The arm one doesn't have priority over dwarf.  Same for nds32 and rs6000.

So, this particularity seems limited to amd64/i386.
Comment 2 Tom de Vries 2023-01-20 14:23:11 UTC
Here ( https://gcc.gnu.org/gcc-4.5/changes.html ) I read:
...
GCC now generates unwind info also for epilogues. 
...
So, maybe this was fixed in gcc 4.5 ?
Comment 3 Tom de Vries 2023-01-20 14:47:35 UTC
I did a build and test run with i386_epilogue_frame_unwind and amd64_epilogue_frame_unwind disabled, with gcc 7.5.0.  No regressions.
Comment 4 Tom de Vries 2023-01-20 16:02:50 UTC
(In reply to Tom de Vries from comment #2)
> Here ( https://gcc.gnu.org/gcc-4.5/changes.html ) I read:
> ...
> GCC now generates unwind info also for epilogues. 
> ...
> So, maybe this was fixed in gcc 4.5 ?

OK, I think this is referring to: https://gcc.gnu.org/pipermail/gcc-patches/2009-May/261377.html which was committed as cd9c1ca866b6aa5041a352e0ed07ae5f91e235e5 .

First tag to contain the commit: 4.5.0.
Comment 5 Tom de Vries 2023-01-20 16:24:32 UTC
(In reply to Tom de Vries from comment #4)
> (In reply to Tom de Vries from comment #2)
> > Here ( https://gcc.gnu.org/gcc-4.5/changes.html ) I read:
> > ...
> > GCC now generates unwind info also for epilogues. 
> > ...
> > So, maybe this was fixed in gcc 4.5 ?
> 
> OK, I think this is referring to:
> https://gcc.gnu.org/pipermail/gcc-patches/2009-May/261377.html which was
> committed as cd9c1ca866b6aa5041a352e0ed07ae5f91e235e5 .
> 
> First tag to contain the commit: 4.5.0.
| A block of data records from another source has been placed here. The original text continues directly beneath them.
/-! ### `setS` -/

@[simp] theorem setS_a (b : Byte) (k : Cpu) : (setS b k).a = k.a := rfl
@[simp] theorem setS_x (b : Byte) (k : Cpu) : (setS b k).x = k.x := rfl
@[simp] theorem setS_y (b : Byte) (k : Cpu) : (setS b k).y = k.y := rfl
@[simp] theorem setS_s (b : Byte) (k : Cpu) : (setS b k).s = b := rfl
@[simp] theorem setS_pc (b : Byte) (k : Cpu) : (setS b k).pc = k.pc := rfl
@[simp] theorem setS_c (b : Byte) (k : Cpu) : (setS b k).c = k.c := rfl
@[simp] theorem setS_z (b : Byte) (k : Cpu) : (setS b k).z = k.z := rfl
@[simp] theorem setS_i (b : Byte) (k : Cpu) : (setS b k).i = k.i := rfl
@[simp] theorem setS_d (b : Byte) (k : Cpu) : (setS b k).d = k.d := rfl
@[simp] theorem setS_v (b : Byte) (k : Cpu) : (setS b k).v = k.v := rfl
@[simp] theorem setS_n (b : Byte) (k : Cpu) : (setS b k).n = k.n := rfl
@[simp] theorem setS_nmiPrev (b : Byte) (k : Cpu) : (setS b k).nmiPrev = k.nmiPrev := rfl
@[simp] theorem setS_nmiPending (b : Byte) (k : Cpu) : (setS b k).nmiPending = k.nmiPending := rfl
@[simp] theorem setS_tick (b : Byte) (k : Cpu) : (setS b k).tick = k.tick := rfl
@[simp] theorem setS_cycles (b : Byte) (k : Cpu) : (setS b k).cycles = k.cycles := rfl
@[simp] theorem setS_jammed (b : Byte) (k : Cpu) : (setS b k).jammed = k.jammed := rfl
@[simp] theorem setS_dmaPage (b : Byte) (k : Cpu) : (setS b k).dmaPage = k.dmaPage := rfl
@[simp] theorem setS_micro (b : Byte) (k : Cpu) : (setS b k).micro = k.micro := rfl

/-! ### `setPc` -/

@[simp] theorem setPc_a (b : Word) (k : Cpu) : (setPc b k).a = k.a := rfl
@[simp] theorem setPc_x (b : Word) (k : Cpu) : (setPc b k).x = k.x := rfl
@[simp] theorem setPc_y (b : Word) (k : Cpu) : (setPc b k).y = k.y := rfl
@[simp] theorem setPc_s (b : Word) (k : Cpu) : (setPc b k).s = k.s := rfl
@[simp] theorem setPc_pc (b : Word) (k : Cpu) : (setPc b k).pc = b := rfl
@[simp] theorem setPc_c (b : Word) (k : Cpu) : (setPc b k).c = k.c := rfl
@[simp] theorem setPc_z (b : Word) (k : Cpu) : (setPc b k).z = k.z := rfl
@[simp] theorem setPc_i (b : Word) (k : Cpu) : (setPc b k).i = k.i := rfl
@[simp] theorem setPc_d (b : Word) (k : Cpu) : (setPc b k).d = k.d := rfl
@[simp] theorem setPc_v (b : Word) (k : Cpu) : (setPc b k).v = k.v := rfl
@[simp] theorem setPc_n (b : Word) (k : Cpu) : (setPc b k).n = k.n := rfl
@[simp] theorem setPc_nmiPrev (b : Word) (k : Cpu) : (setPc b k).nmiPrev = k.nmiPrev := rfl
@[simp] theorem setPc_nmiPending (b : Word) (k : Cpu) : (setPc b k).nmiPending = k.nmiPending := rfl
@[simp] theorem setPc_tick (b : Word) (k : Cpu) : (setPc b k).tick = k.tick := rfl
@[simp] theorem setPc_cycles (b : Word) (k : Cpu) : (setPc b k).cycles = k.cycles := rfl
@[simp] theorem setPc_jammed (b : Word) (k : Cpu) : (setPc b k).jammed = k.jammed := rfl
@[simp] theorem setPc_dmaPage (b : Word) (k : Cpu) : (setPc b k).dmaPage = k.dmaPage := rfl
@[simp] theorem setPc_micro (b : Word) (k : Cpu) : (setPc b k).micro = k.micro := rfl
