-- ==== Sys2Proof/Tests/Slice0.lean ====
section
/-! SUPPORT. Small tests of one step each, their expected results from the worked examples of the spec; the checks that
refuse an ill-formed program; written-out words that decode; and, for each statement with hypotheses, a state and
operands that meet them (`test_meets_…`). -/

set_option Elab.async false

namespace Sys2Proof.Tests

open Sys2Proof Sys2Proof.Machine

/-! ### A machine to run on -/

/-- The cartridge of the examples: Fixed, 32 KiB, the vectors 0x9100, 0x8000, 0x9000 (95_test_vectors.md). Its other bytes
are not listed, so they read 0x00 where the spec's image holds 0xEA; no example's result depends on one. -/
def cartridge : Cartridge :=
  { Cartridge.empty with
    variant := .fixed
    prg := [(0x7FFB, 0x91), (0x7FFD, 0x80), (0x7FFF, 0x90)], prgLen := 0x8000
    chrLen := 0x2000, chrIsRam := true }

/-- The machine of the examples: PC = 0x8000, S = 0xFD, everything else zero. -/
def bench : State :=
  let s := State.powerOn cartridge
  { s with cpu := { s.cpu with pc := 0x8000, s := 0xFD } }

/-- The machine with code at 0x8000, other registers and RAM contents. -/
def program (code : List Byte) (regs : Cpu → Cpu) (ram : Memory) : State :=
  { bench with
    cpu := regs bench.cpu, ram := ram
    cart := { cartridge with prg := Cells.writeList cartridge.prg 0 code } }

/-- What is compared: A, X, Y, S, PC, the status byte with B = 0, the cycles. -/
def registers (s : State) : List Nat :=
  [s.cpu.a.toNat, s.cpu.x.toNat, s.cpu.y.toNat, s.cpu.s.toNat, s.cpu.pc.toNat, (packP s.cpu false).toNat, s.cpu.cycles]

/-- The next state, where there is one. -/
def next? (o : Host.Outcome State Fault Refusal) : Option State :=
  match o with
  | .next t => some t
  | _ => none

/-- The registers after one step, and the bytes of the RAM cells asked for. -/
def runs (code : List Byte) (regs : Cpu → Cpu) (ram : Memory) (cells : List Nat) : Option (List Nat × List Byte) :=
  (next? (step (program code regs ram))).map fun t => (registers t, cells.map (Cells.read t.ram))

/-! ### Well-formedness, decoding, encoding -/

/-- Every term is well formed (R141); what is refused is a byte string that ends within an instruction. -/
theorem test_wf_accepts_every_operand : (Instr.jmpInd 0xFFFF).wf = true ∧ (Instr.bneRel 0x80).wf = true := by decide

theorem test_decode_refuses_no_byte : decode [] = .error .noOpcode := by decide

theorem test_decode_refuses_one_operand_missing : decode [0xA9] = .error .noFirstOperand := by decide

theorem test_decode_refuses_two_operands_missing : decode [0x4C] = .error .noFirstOperand := by decide

theorem test_decode_refuses_second_operand_missing : decode [0x4C, 0x00] = .error .noSecondOperand := by decide

/-- 41: LDA (zp),Y is 1011 0001. -/
theorem test_decode_load : decode [0b10110001, 0x20] = .ok (.ldaIzy 0x20, []) := by decide

/-- 41: STX zp,Y is 1001 0110. -/
theorem test_decode_store : decode [0b10010110, 0xFF] = .ok (.stxZpy 0xFF, []) := by decide
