/-- A CXL port with no device behind it (log 12). -/
def CxlPort.empty : CxlPort := { sizes := [], up := false, gone := [], downAt := none }

/-- The module right after reset (R363): device time 0, domain 0 holding every resource, clock point 3.6 GHz, no core
gated, no memory in self-refresh, READY set, nothing launched. Values the spec does not give are those of log 1, 2
and 12. -/
def State.reset : State :=
  { agenda := [], free := 0, seq := 0, ix := { slot := 0, lanes := [], pc := 0, word := 0, lit := 0, chain := false },
    first := none, time := 0, skew := 0, heard := Heard.none, cycles := 0, stopped := false, epoch := 0, ready := true, bootFail := false, point := 0, pwrBusy := false,
    tripped := false, droop := false, refused := false, idle := false, wantPoint := 0, pwrCores := 0, pwrLpd := 0,
    pwrHbm := 0, selfWant := 0, selfRef := 0, watts := 0, warn := 95, temp := 0, hot := false, tripLog := false, lnkLock := false,
    device := 0, podM1 := 0, planes := 0, uaUp := 0, cxl0 := CxlPort.empty, cxl1 := CxlPort.empty, channels := [],
    mgmtInt := 0, posted := [], moveTurn := [], domInt := [], mailbox := [], serial := 0, secret := List.replicate 64 0, keyDigest := List.replicate 64 0,
    minSvn := [0, 0, 0, 0], svn := [],
    meas := [], dmeas := [], mem := [], memPoison := [], dirty := [], leases := [], evicted := [], rdc := [],
    flight := [], acks := [], fills := [], tlb := [], walks := [], pending := [], waits := [], snoops := [], noLock := [],
    doms := [(0, Domain.whole)], cores := [], launches := [], teams := [], groups := [], cmds := [], queues := [],
    saved := [], remote := [], nextReq := [], planeDown := [], sources := [], peerWait := [], peerLocks := [], ownWrites := [], outbox := [] }

end Sys2Proof.Machine
end

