/-- A command's writes, all of them (R144, R178): the state after them and their latest write-visible time. -/
def State.enginePut (s : State) (n : Nat) (c : Cmd) (puts : List EPut) : Except EStop (State × Nat) :=
  (s.placePuts n c (puts.filter (fun p => !p.bytes.isEmpty))).map (fun ps =>
    let home := piecesIn false ps
    (((s.putLocalAs c.core (piecesIn true ps)).putHomeAs true home).touchPuts c puts, s.latestWvt (dieOfCore c.core) (home.map (fun w => (w.1, w.2.1)))))

/-- What a command's work comes to: its writes, its flags, record words 1 to 3, and a failure that leaves those writes
standing (R218). -/
structure EDone where
  puts   : List EPut
  flags  : Flags
  words  : List Nat
  index  : Option (Nat × Nat × Nat)
  deriving DecidableEq, Repr

/-- A command waits on a fault (R145, R317). -/
def State.engineWait (s : State) (n : Nat) (c : Cmd) (va level cause : Nat) (k : AccessKind) : State :=
  let l := s.launch c.lid
  s.enterFault (.cmd n) c.via l.dom l.space va k false level cause

/-- A command has done its work, or failed with a status (R145). -/
def State.engineEnd (s : State) (n : Nat) (f : Cmd → Cmd) : State :=
  (s.modCmd n (fun c => { f c with phase := .finishing })).clearWaits (.cmd n)

/-- A command ends with a failure. -/
def State.engineFail (s : State) (n status va : Nat) : State :=
  s.engineEnd n (fun c => { c with status := status, failAt := va })

/-- A command stops (R145, R317, R353). -/
def State.engineStop (s : State) (n : Nat) (c : Cmd) (x : EStop) : State :=
  match x with
  | .wait va l cause k => s.engineWait n c va l cause k
  | .fail st va => s.engineFail n st va
  | .held => s
  | .mend ls => s.healAll ls

/-- What a command has read leaves its traces: lines of OFFLINE channels are asked for (R349), tiers are read and counted
(R341), and its translations stay held on their way (R284). -/
def State.fetched (s : State) (c : Cmd) (ls : List (Nat × List Nat)) : State :=
  let l := s.launch c.lid
  let lines := nub (ls.flatMap (fun p => p.2))
  (nub (ls.map (fun p => p.1))).foldl (fun acc va => acc.touch c.via l.dom l.space va (.kind .read) false)
    ((s.healAll lines).readTier lines)

/-- A command's work is applied (R144, R145): the lines it read count once each (R341); a count above 32 bits in its record
wraps (DESIGN CHOICE, log 75). -/
def State.engineApply (s : State) (n : Nat) (c : Cmd) (r : ERead EDone) : State :=
  match r with
  | .stop x => s.engineStop n c x
  | .got d ls =>
    match (s.fetched c ls).enginePut n c d.puts with
    | .error x => s.engineStop n c x
    | .ok (t, w) =>
      t.engineEnd n (fun c => { c with
        flags := c.flags ||| d.flags, words := d.words.map (BitVec.ofNat 32), wvt := max c.wvt w
        status := if d.index.isSome then 8 else c.status
        failAt := (d.index.map (fun i => i.2.2)).getD c.failAt
        idxRec := d.index.map (fun i => (i.1, i.2.1)) })

/-- Two commands' ranges conflict (R149): one writes what the other reads or writes. -/
def Cmd.conflicts (x y : Cmd) : Bool :=
  x.writes.any (fun a => (y.reads ++ y.writes).any (overlap a)) || x.reads.any (fun a => y.writes.any (overlap a))

/-- The scoreboard has released a command (R149). -/
def State.released (s : State) (n : Nat) (c : Cmd) : Bool :=
  s.cmds.all (fun e => !(decide (e.1 < n) && e.2.core == c.core && c.conflicts e.2))

/-- No lane of the command's group waits at an ENG release that was issued before the command (R177). -/
def State.fenceClear (s : State) (c : Cmd) : Bool :=
  (s.group c.slot).lanes.all (fun x => match x.sleep with
    | .fence f => !(f.eng && f.kind != .acq && decide (f.seq < c.fence))
    | _ => true)

/-- A command may begin its accesses (R149, R177, R317). -/
def State.mayStart (s : State) (n : Nat) (c : Cmd) : Bool :=
  c.phase == .queued && s.released n c && s.fenceClear c && !s.agentWaits (.cmd n)

/-! ### Completion -/

/-- The major opcode of a command (R143). -/
def CmdOp.code : CmdOp → Nat
  | .xcopy => 0x68
  | .xgather => 0x69
  | .xscatter => 0x6A
  | .xencTerm => 0x6B
  | .xencBlock => 0x6B
  | .xdecTerm => 0x6C
  | .xdecBlock => 0x6C
  | .mtask => 0x6D
  | .mtaskStream => 0x6D

/-- Word 0 of a completion record (R143). -/
def recordWord (op status : Nat) (flags : BitVec 5) (ctr ord : Nat) : Word :=
  BitVec.ofNat 32 (op * 2 ^ 24 + status * 2 ^ 16 + flags.toNat * 2 ^ 11 + ctr * 2 ^ 8 + ord % 256)

/-- The trap cause of a run status (R145, R218, R323). -/
def statusCause (status : Nat) : Nat :=
  match status with
  | 3 => 0x0C | 4 => 0x03 | 5 => 0x0A | 6 => 0x08 | 7 => 0x0E | 8 => 0x07 | _ => 0x0C

/-- Words 1 to 3 of a completion record (R143, R218, R219). -/
def Cmd.recordTail (c : Cmd) : List Word :=
  match c.idxRec with
  | some (p, x) => [BitVec.ofNat 32 p, BitVec.ofNat 32 x, BitVec.ofNat 32 (x / 2 ^ 32)]
  | none => if c.status = 0 then (range 0 3).map (fun i => c.words.getD i 0) else [0, 0, 0]

/-- Word 0 of a command's record; a failed command's flags reach nothing, so its record shows none (R147, log 40). -/
def Cmd.word0 (c : Cmd) : Word := recordWord c.op.code c.status (if c.status = 0 then c.flags else 0#5) c.ctr c.ord

/-- A group when one of its commands completes (R141, R142, R146, R159). -/
def Group.completed (g : Group) (c : Cmd) : Group :=
  let t : DeferredTrap := { cause := statusCause c.status, xval := c.word0, xaddr := addrWord c.failAt }
  let g := if c.record then { g with q14res := g.q14res - 4 } else g
  let g := if c.status = 0 then g
    else { g with failed := if g.nfailed = 0 then c.word0 else g.failed, nfailed := min 255 (g.nfailed + 1)
                  deferred := if c.notrap || g.trapped then g.deferred else g.deferred ++ [t] }
  g.kDown c.ctr

/-- A completion record enters q14, four entries (R41, R142). -/
def State.pushRecord (s : State) (slot : Nat) (ws : List Word) : State :=
  ws.foldl (fun acc w => acc.pushEntry slot 14 [Reg.of w]) s

/-- A command may complete (R144, R177): its work is done, and device time has passed its writes' visibility. -/
def State.mayComplete (s : State) (c : Cmd) : Bool :=
  c.phase == .finishing && decide (c.wvt < s.dieTime (dieOfCore c.core))

/-- ENGINE_COMMAND_COMPLETE (R141 to R146, R218, R219): the counter falls and the record enters q14 in one step. -/
def execEngineCommandComplete (n : Nat) (s : State) : Host.Outcome State Fault Refusal :=
  s.runs (match mget? s.cmds n with
    | none => s
    | some c => if s.mayComplete c then
        let t : State := { s with cmds := mdel s.cmds n }
        (if c.record then t.pushRecord c.slot (c.word0 :: c.recordTail) else t).modGroup c.slot (fun g => g.completed c)
      else s)

/-! ### MBOUND and XSTAT -/

/-- G of a task record (R155). -/
def taskG (w7 : Nat) : Nat := 8 * 2 ^ bits w7 13 3

/-- D of a task record (R155). -/
def taskD (w7 : Nat) : Nat := if bits w7 10 3 = 0 then 0 else 2 ^ (bits w7 10 3 - 1)

/-- M, N and T of a task record (R155). -/
def taskM (w7 : Nat) : Nat := bits w7 23 9 + 1
def taskN (w7 : Nat) : Nat := bits w7 16 7 + 1
def taskT (w7 : Nat) : Nat := bits w7 7 3 + 1

/-- A field of W7 that is FIELD by itself, highest first (R155). -/
def taskBadW7 (w7 : Nat) : Bool :=
  decide (4 < bits w7 13 3) || decide (5 < bits w7 10 3) || decide (5 < bits w7 3 4) || bits w7 0 2 != 0

/-- The conditions of R155 over M and G. -/
def taskBadShape (stream : Bool) (w7 : Nat) : Bool :=
  (decide (128 < taskM w7) && taskG w7 != 8) || (stream && (decide (8 < taskM w7) || taskG w7 != 8))

/-- The bound of R125 for a task record (R158). -/
def boundOf (stream : Bool) (w4 w7 : Nat) : Nat :=
  let k := bits w4 0 16
  if k = 0 || taskBadW7 w7 || taskBadShape stream w7 then 0
  else
    let g := taskG w7
    let groups := (taskM w7 + g - 1) / g
    (k * taskT w7 + 2 * ((k + 31) / 32) + 24) * ((groups + 15) / 16)

/-- MBOUND (R158). -/
def execMbound (d : Fin 128) (a : Fin 16) (m : Bool) (s : State) : Host.Outcome State Fault Refusal :=
  let ps := s.params a
  let p := (ps.getD 4 Reg.zero).poison || (ps.getD 7 Reg.zero).poison
  s.runs (if s.drained s.cur then s
    else (s.modCur (fun g => g.sset d.val
      { bits := BitVec.ofNat 32 (boundOf m (paramNat ps 4) (paramNat ps 7)), poison := p })).advance)

/-- XSTAT (R159): the earliest failed command's word, the count, or the counters' sum; reading the word clears both. -/
def execXstat (d : Fin 128) (_a : Fin 16) (f : Fin 4) (s : State) : Host.Outcome State Fault Refusal :=
  let g := s.cur
  let w : Nat := match f.val with
    | 0 => g.failed.toNat
    | 1 => g.nfailed
    | _ => (range 0 8).foldl (fun n k => n + g.kget k) 0
  s.runs (if s.drained g then s
    else ((s.modCur (fun g => if f.val = 0 then { g with failed := 0, nfailed := 0 } else g)).modCur (fun g =>
      g.sset d.val (Reg.of (BitVec.ofNat 32 w)))).advance)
And, we already know this:
...
      if (gcc_4_minor >= 5)
        cust->set_epilogue_unwind_valid (true);
...

So we already scan the producer for https://sourceware.org/pipermail/gdb-patches/2011-June/083429.html , and crucially:
...
I find questionable this detection uses DWARF DW_AT_producer.  Therefore on
binaries with .eh_frame but no (DWARF) debug info the detection fails and
epilogue unwinders will get into affect.
...

So, that's what's happening.  We have dwarf apart from .eh_frame, and we don't use the .eh_frame info because we can't check that the producer is 4.5 or older.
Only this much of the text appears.